If the group of coin owners has total control, they may be known collectively as a decentralized autonomous organization, or DAO.
Non-Fungible Tokens
Crypto coins and tokens don’t actually exist. The words “coin” and “token” refer to units of value, not to individual real-world artifacts. Although government-issued bills and coins might have unique serial numbers, every Bitcoin is the same as all the others. Every Ether coin is the same as every other Ether coin. The coins are fungible, which means they are identical and can therefore be traded without regard to provenance.
The ability to create unique blockchain tokens began with Ethereum’s ERC-721 standard, which defines a kind of token that is unique, and ERC-1155, which defines collections of multiple tokens. Because these tokens are unique and cannot be substituted for one another, they are known as non-fungible tokens, or NFTs.

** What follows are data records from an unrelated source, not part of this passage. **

-- ==== Sys2Proof/Machine/Units.lean ====
section
/-! DEFINITION. The accesses of the dispatcher, the placement stages, the launch writer and the tick unit (14:R445),
their order in memory (16:R323), and the held accesses. -/

namespace Sys2Proof.Machine

open Sys2Proof

/-! ### Accesses (14:R445; log 9: a unit's walk ends at once) -/

/-- The footing whose slice performs a unit's access. -/
def State.unitHome (s : State) (foot pa : Nat) : Nat := s.homeFoot (s.partOf foot) pa

/-- The physical address of a unit's access for a footing's work, all of it in one page. The access waits for room in the miss table
and its walk for a slot (08:R176, R177). -/
def State.unitPage (s : State) (foot asid va : Nat) (need : Need) : EngRes Nat :=
  let part := s.partOf foot
  if s.walksFull foot || s.walkHeld part asid va then .wait
  else if s.walkShut part asid va then
    (if s.walkCause part asid va = 0x4D then .wait else .fault (s.walkCause part asid va) va)
  else
  let page := s.walkPage part asid va
  let s := s.walkOut part asid va
  match page with
  | none => .fault 0x40 va
  | some e =>
    if !e.allows need then .fault 0x40 va
    else
      let pa := e.phys foot va
      match s.portOf pa with
      | none => if s.poisoned pa && need == .read || !s.missRoom (s.unitHome foot pa) pa then .wait else .ok pa s
      | some p =>
        if !(vget s.peers p).enable then .fault 0x4E va
        else if !(vget s.peers p).ready then .wait else .ok pa s

/-- What a unit reads. -/
structure UnitData where
  pa : Nat
  home : Nat
  bytes : List Byte
deriving DecidableEq, Repr

/-- A unit's read of `n` bytes at their home slice; it waits while one of their lines is poisoned, which delivers no value (14:R297;
log 11). -/
def State.unitRead (s : State) (foot asid va n : Nat) : EngRes UnitData :=
  match s.unitPage foot asid va .read with
  | .ok pa s =>
    if s.poisonedIn pa n then .wait
    else .ok ⟨pa, s.unitHome foot pa, (s.mem (s.unitHome foot pa)).readN pa n⟩
      ((s.touch (s.unitHome foot pa) pa n false).readOut (s.partOf foot) pa n)
  | .wait => .wait
  | .fault c v => .fault c v
  | .poison c w => .poison c w

/-- Word `i` of what was read. -/
def UnitData.word (d : UnitData) (i : Nat) : Word := BitVec.ofNat 64 (leNat ((d.bytes.drop (8 * i)).take 8))

/-- A unit's write at the home slice. -/
def State.unitWrite (s : State) (foot pa : Nat) (bs : List Byte) : State :=
  (s.putWrite { foot := s.unitHome foot pa } (s.partOf foot) pa bs).touch (s.unitHome foot pa) pa bs.length true

/-! ### Order (16:R323) -/

def maxVec (a b : Vector Nat 4) : Vector Nat 4 := Vector.ofFn fun i => Nat.max a[i] b[i]

/-- The epochs an acquire of the writes with these tags observes (20:R389). -/
def seenOf (ts : List WTag) : Vector Nat 4 :=
  Vector.ofFn fun i => (ts.filter fun t => t.src == i.val).foldl (fun n t => Nat.max n (t.epoch + 1)) 0

/-- The epochs that a release on a footing, whose epoch has ended, orders before what follows it. -/
def State.relSeen (s : State) (foot : Nat) : Vector Nat 4 := Vector.ofFn fun i => (s.stampOf foot).getD i.val 0

/-- A footing has observed epochs of the others. -/
def State.raiseAll (s : State) (foot : Nat) (seen : Vector Nat 4) : State :=
  (List.range 4).foldl (fun s g => s.raise foot g (vget seen g)) s

/-- A footing has applied observed epochs. -/
def State.hasApplied (s : State) (foot : Nat) (seen : Vector Nat 4) : Bool :=
  (List.range 4).all fun g => g == foot || decide (vget seen g ≤ s.applied foot g)

/-! ### Held accesses (14:R445) -/

/-- A unit's work is held: one record, and no further one while it stays held at this access. The record's TEPC, for which 14:R294
and R445 give no value, is 0 (DESIGN CHOICE, log 47). -/
def State.holdUnit (s : State) (foot asid seat : Nat) (work : UnitWork) (cause va : Nat) : Out :=
  if s.unitHolds.any fun h => h.work == work && h.faulted && h.addr == va then .refused .cannotOccur
  else
    let s := s.report (s.partOf foot) foot
      { cause := cause, replay := true, engine := true, asid := asid, core := 511, seat := seat, tval := BitVec.ofNat 64 va }
    .next { s with unitHolds := s.unitHolds.filter (fun h => h.work != work) ++ [⟨asid, seat, work, va, true, false⟩] }

/-- A unit's work goes on. -/
def State.unhold (s : State) (work : UnitWork) : State :=
  { s with unitHolds := s.unitHolds.filter fun h => h.work != work }

/-- A unit's work has been declared unresolvable. -/
def State.isDead (s : State) (work : UnitWork) : Bool := s.unitHolds.any fun h => h.work == work && h.dead

/-- Walls taken and not complete (16:R318, R327). -/
def State.openWalls (s : State) : Nat := (s.walls.filter fun w => w.state != .complete).length

end Sys2Proof.Machine
end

The NFT market has boomed in recent years as developers have found ways to associate NFTs with external objects. Today, you can buy an NFT that is a unique digital image of a cartoon character. You can buy an NFT that represents partial ownership of an artistic masterwork by Van Gogh or Rembrandt. Musical artists are selling digital music files as NFTs. A regular music file is interchangeable with any other – like a t-shirt bought at the local mall. The NFT file is like a signed t-shirt. The shirt part is identical, but the artist’s signature makes the shirt a collectible item with a unique value.
Non-fungible tokens are taking cryptocurrency and blockchain technologies into fields never imagined by the creators of the original cryptocurrencies.
All Types of Crypto for All Kinds of Uses
How many types of cryptocurrency are there? That depends on how you count them. Bitcoin, altcoins, stablecoins, governance tokens, NFTs… there’s a lot of overlap among the categories. One thing we can say with certainty is that whatever kind of investment or project you are considering, you will find many existing cryptocurrencies available to assist you. Who knows? You could end up launching your own!
NOTE
This text is informative in nature and should not be considered an investment recommendation. It does not express the personal opinion of the author or service. Any investment or trading is risky, and past returns are not a guarantee of future returns. Risk only assets that you are willing to lose.